Dataset entries
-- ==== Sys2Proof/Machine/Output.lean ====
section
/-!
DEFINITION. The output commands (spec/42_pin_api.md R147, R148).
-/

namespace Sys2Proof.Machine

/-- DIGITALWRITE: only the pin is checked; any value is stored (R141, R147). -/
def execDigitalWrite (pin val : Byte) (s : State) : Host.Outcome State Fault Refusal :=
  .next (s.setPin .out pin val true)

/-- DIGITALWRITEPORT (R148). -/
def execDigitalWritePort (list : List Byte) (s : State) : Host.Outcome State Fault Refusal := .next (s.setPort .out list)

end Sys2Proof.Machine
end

# [Exercise instructions]
Determine the number of lines in the entries above where the string "Fault" appears. Answer with the number alone.

# [Task response]
2